4.Predictive markers of efficacy

       Enhanced knowledge about the GO metabolic pathway at both cellular and molecular levels has raised and improved understanding on GO response biomarkers (Figure 1) [25]. Predictive markers of efficacy include leukemic cells's characteristics such as high CD33 expression [26], as expected,  but also non-adverse cytogenetic alterations [11][27], specific molecular lesions such as NPM1 mutations, FLT3-internal tandem duplications and mutations involving signaling pathways [28], and a low 17-gene leukemic stem cell score [29].

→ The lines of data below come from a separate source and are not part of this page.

-- ==== Sys2Proof/Safety.lean ====
section
/-!
DEFINITION. The terms in which claims about the block are stated: commands that need the module's clocks, a stopped module, host commands and when they are
accepted, what a command leaves as it was.
-/
namespace Sys2Proof

open Sys2Proof.Machine

/-- Commands whose effect needs the module's clocks (R366, R410): all but those of the debug port, the management path, the sensors, the power input and the
always-on domain. -/
def Instr.clockedOnly : Instr → Bool
  | .planLoad _ _ => true
  | .segmentStaged _ => true
  | .planArm _ _ => true
  | .planDisarm _ => true
  | .gustSet _ _ _ _ => true
  | .jobStart _ _ => true
  | .jobStop _ => true
  | .jobRewind _ => true
  | .kvRootSet _ _ _ _ _ => true
  | .kvFork _ _ _ => true
  | .kvTrim _ _ _ _ => true
  | .kvEvict _ _ _ _ _ _ => true
  | .kvPrefetch _ _ _ _ _ _ => true
  | .kvPageCopyDone _ => true
  | .memRead _ _ _ _ => true
  | .memWrite _ _ _ _ => true
  | .memFence _ _ _ => true
  | .peatRead _ _ _ _ => true
  | .peatProgram _ _ _ _ => true
  | .peatErase _ _ _ => true
  | .peatStatus _ _ _ _ => true
  | .peatNandDone _ _ _ => true
  | .retirePage _ _ _ => true
  | .retireBank _ _ _ => true
  | .spareEnableColumn _ _ _ => true
  | .spareEnableRow _ _ _ => true
  | .spareEnableBond _ _ _ => true
  | .spareEnableSite _ _ _ => true
  | .spareEnableChannel _ _ _ => true
  | .spareEnableWire _ _ _ => true
  | .spareEnableLane _ _ _ _ => true
  | .siteMigrationDone _ => true
  | .marshMigrationDone _ => true
  | .repairMapRead _ _ _ => true
  | .repairMapSave => true
  | .partCreate _ _ _ => true
  | .partCreateDone _ => true
  | .partReset _ => true
  | .partResetDone _ => true
  | .partResetTimeout _ => true
  | .partDestroy _ => true
  | .partDestroyDone _ => true
  | .powerState _ _ => true
  | .diePowerState _ _ => true
  | .powerStateEntered => true
  | .thermLimitSet _ _ => true
  | .clearTrip _ _ => false
  | .monConfig _ _ _ _ _ => true
  | .monRead _ _ _ _ => true
  | .linkRetrain _ _ => true
  | .freeze _ => true
  | .licenceLoad _ _ _ => true
  | .attest _ _ _ _ => true
  | .fwLoad _ _ _ => true
  | .fwWriteDone => true
  | .doldrumsEnter _ => true
  | .doldrumsExit _ => true
  | .sqTail _ _ => true
  | .cqHead _ _ => true
  | .packetFetch => true
  | .coalesceTimeout _ => true
  | .windowRead _ _ _ => true
  | .windowWrite _ _ _ => true
  | .vfFlr _ => true
  | .pfFlr => true
  | .hotReset => true
  | .linkDown _ => false
  | .registerWrite _ _ _ _ _ => true
  | .registerReadClear _ _ _ => true
  | .hstRingEnable _ _ _ => true
  | .evtLogEnable _ _ => true
  | .evtHoldoff _ => true
  | .arrCtlEnable _ _ _ => true
  | .reedCtlEnable _ _ => true
  | .attCtlEnable _ _ => true
  | .kvwCtlEnable _ _ => true
  | .peatCtlEnable _ => true
  | .xniPortEnable _ _ => true
  | .xniPortRetrain _ => true
  | .dmaChEnable _ _ => true
  | .dmaChStop _ _ => true
  | .arrInjectArm _ _ _ => true
  | .fenFlipArm _ _ => true
  | .mrsFlipArm _ _ => true
  | .regulatorWrite _ _ _ => true
  | .peatMapWrite _ _ => true
  | .pwrWakeCtlWrite _ => true
  | .warmReset _ _ => true
  | .gustBoundary => true
  | .lullStart => true
  | .commitDecision => true
  | .commitComplete _ => true
  | .guardInterval => true
  | .gustSyncEdge _ => true
  | .markerSend => true
  | .gustMarker _ _ _ _ _ => true
  | .regulatorRefill => true
  | .planCodeInstruction _ => true
  | .waitLoad _ _ _ => true
  | .slotEnd _ => true
  | .pass _ _ _ _ _ => true
  | .elementwise _ _ _ _ _ => true
  | .drain _ _ _ _ _ => true
  | .passStart _ _ => true
  | .vld _ _ _ => true
  | .vst _ _ _ => true
  | .vdrain _ _ _ => true
  | .vadd _ _ _ => true
  | .vsub _ _ _ => true
  | .vmul _ _ _ => true
  | .vfma _ _ _ => true
  | .vmax _ _ _ => true
  | .vmin _ _ _ => true
  | .vmuls _ _ _ => true
  | .vadds _ _ _ => true
  | .vcmpgt _ _ _ => true
  | .vsel _ _ _ => true
  | .viota _ _ _ => true
  | .vrnd _ _ _ => true
  | .vexp2 _ _ _ => true
  | .vrcp _ _ _ => true
  | .vrsqrt _ _ _ => true
  | .vlogi _ _ _ => true
  | .vrsum _ _ _ => true
  | .vrmax _ _ _ => true
  | .vprefix _ _ _ => true
  | .vfirst _ _ _ => true
  | .vlast _ _ _ => true
  | .tclr _ _ _ => true
  | .tfeed _ _ _ => true
  | .tfeedx _ _ _ => true
  | .tread _ _ _ => true
  | .vrand _ _ _ => true
  | .matvec _ _ _ _ _ _ _ => true
  | .bcast _ _ _ _ _ _ _ => true
  | .gather _ _ _ _ _ _ _ => true
  | .copy _ _ _ _ _ _ _ => true
  | .copyX _ _ _ _ _ _ _ => true
  | .init _ _ _ _ _ _ _ => true
  | .logic _ _ _ _ _ _ _ => true
  | .latch _ _ _ _ _ _ _ => true
  | .popc _ _ _ _ _ _ _ => true
  | .popcAnd _ _ _ _ _ _ _ => true
  | .grainBoundary _ _ => true
  | .forward _ _ _ _ _ _ _ _ _ => true
  | .backward _ _ _ _ _ _ _ _ _ => true
  | .attentionOpStart _ => true
  | .attentionOpComplete _ _ => true
  | .append _ _ _ _ _ => true
  | .length _ _ _ _ _ => true
  | .touch _ _ _ _ _ => true
  | .netRead _ _ _ _ _ _ _ => true
  | .netWrite _ _ _ _ _ _ _ => true
  | .netAtomic _ _ _ _ _ _ _ => true
  | .netContrib _ _ _ _ _ _ _ => true
  | .netFence _ _ _ _ _ _ _ => true
  | .netWait _ _ _ _ _ _ _ => true
  | .atomAdd _ _ _ _ => true
  | .atomSmin _ _ _ _ => true
  | .atomSmax _ _ _ _ => true
  | .atomUmin _ _ _ _ => true
  | .atomUmax _ _ _ _ => true
  | .atomCas _ _ _ _ _ => true
  | .dmaPoll _ => true
  | .dmaCopy _ _ _ _ _ _ _ _ _ => true
  | .dmaSplit _ _ _ _ _ _ _ _ _ => true
  | .dmaMerge _ _ _ _ _ _ _ _ _ => true
  | .dmaFill _ _ _ _ _ _ _ _ _ => true
  | .dmaContrib _ _ _ _ _ _ _ _ _ => true
  | .dmaAtomic _ _ _ _ _ _ _ _ _ => true
  | .dmaWriteBack _ => true
  | .refreshIntervalDue _ _ _ => true
  | .marshRefreshDue _ _ _ _ => true
  | .selfRefreshExit _ => true
  | .zynFlitReceive _ _ _ => true
  | .linkTrainingState _ _ _ => true
  | .zynGroupRetrain _ => true
  | .xniFlitReceive _ _ => true
  | .alignmentLost _ => true
  | .portTrainingState _ _ => true
  | .mailboxWrite _ _ => true
  | .mailboxAck _ _ => true
  | .mailboxTimeout _ => true
  | .commitNotice _ _ _ _ _ => true
  | .releaseNotice _ _ _ => true
  | .sensorSample _ _ _ => false
  | .msTick _ => false
  | .trayRead _ _ _ => false
  | .flowPulse => false
  | .trayPresenceChange _ => false
  | .currentClamp => false
  | .clampRelease => false
  | .inputOutOfRange => false
  | .inputRangeTimeout => false
  | .powerFail => false
  | .alwaysOnBrownout => false
  | .wakeN _ => false
  | .smbusAddressMatch _ => false
  | .perstN _ => false
  | .refclkLost => false
  | .coldPowerOn _ => false
  | .peatCounterSave => true
  | .wearMinute => false
  | .poweredHour => false
  | .stillN => true
  | .freezeRelease _ => false
  | .bypass _ => false
  | .idcode => false
  | .samplePreload _ => false
  | .extest _ => false
  | .regAccess _ _ _ => false
  | .dumpSel => false
  | .setEndpointId _ => false
  | .getTid => false
  | .setTid _ => false
  | .getPldmVersion => false
  | .getPldmTypes => false
  | .getPldmCommands => false
  | .stateEffecterSet _ => false
  | .requestUpdate _ => false
  | .activateFirmware _ => false
  | .getVersion _ => false
  | .getCapabilities _ => false
  | .negotiateAlgorithms _ => false
  | .getDigests _ => false
  | .getCertificate _ => false
  | .challenge _ => false
  | .getMeasurements _ => false
  | .refclkStable => false
  | .inputBackWithinRange => false
  | .hostLinkUp _ _ _ => true
  | .transitFault _ => true
  | .numericSensorRead _ => false
  | .stateSensorRead _ => false
  | .pdrRepositoryRead _ => false
  | .platformEventPoll => false
  | .fruDataRead => false
  | .chunking _ _ => false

       Other factors have been shown to directly affect GO binding or intracellular concentration leading to a poorer response to GO. They include specific CD33 polymorphims (such as the rs12459419, resulting in CD33 exon 2 skipping, and ultimately leading to a shorter CD33 isoform lacking the epitope for GO)[30], high ABCA1 expression (which may pump calicheamicin out of the cell before exerting its cytotoxic activity) [31] or CD33-induced proteasomal degradation through SOCS3 binding [32].

 
 

Figure 1. Gemtuzumab ozogamicin (GO) mechanism of action and biomarkers of response. SOCS3: Suppressor Of Cytokine Signaling 3; ABCB1: ATP-binding cassette subfamily B member 1 gene; NPM1mut: Nucleophosmin 1 gene mutation; FLT3-ITD: FMS-Like Tyrosine Kinase 3 Internal Tandem Duplication; KMT2A-r: Lysine Methyltransferase 2A rearrangement.

4.Conclusions

       Given its high expression on AML blasts, CD33 antigen represents an attractive target in AML. Different clinical trials have confirmed the anti-leukemic activity of GO in CD33-positive AML cells and have shown improved outcome in AML patients. Over the past years, flow cytometry, cytogenetics, and molecular approaches, including sequencing technologies, MRD monitoring, and genotyping studies of CD33 and ABCB1 SNPs have offered a comprehensive analysis of promising biomarkers for GO response. Collectively, these improvements have helped to refine the subset of patients that may benefit from GO and improve patient management. Increasing knowledge of the molecular alterations in AML paves the way to new combinatory regimens that may enhance GO efficacy. Hence, ongoing trials are evaluating the feasibility and the efficacy of combining GO to FLT3-ITD inhibitors (NCT03900949, NCT04385290, NCT04293562) and Bcl-2 inhibitors (NCT04070768, NCT04070768).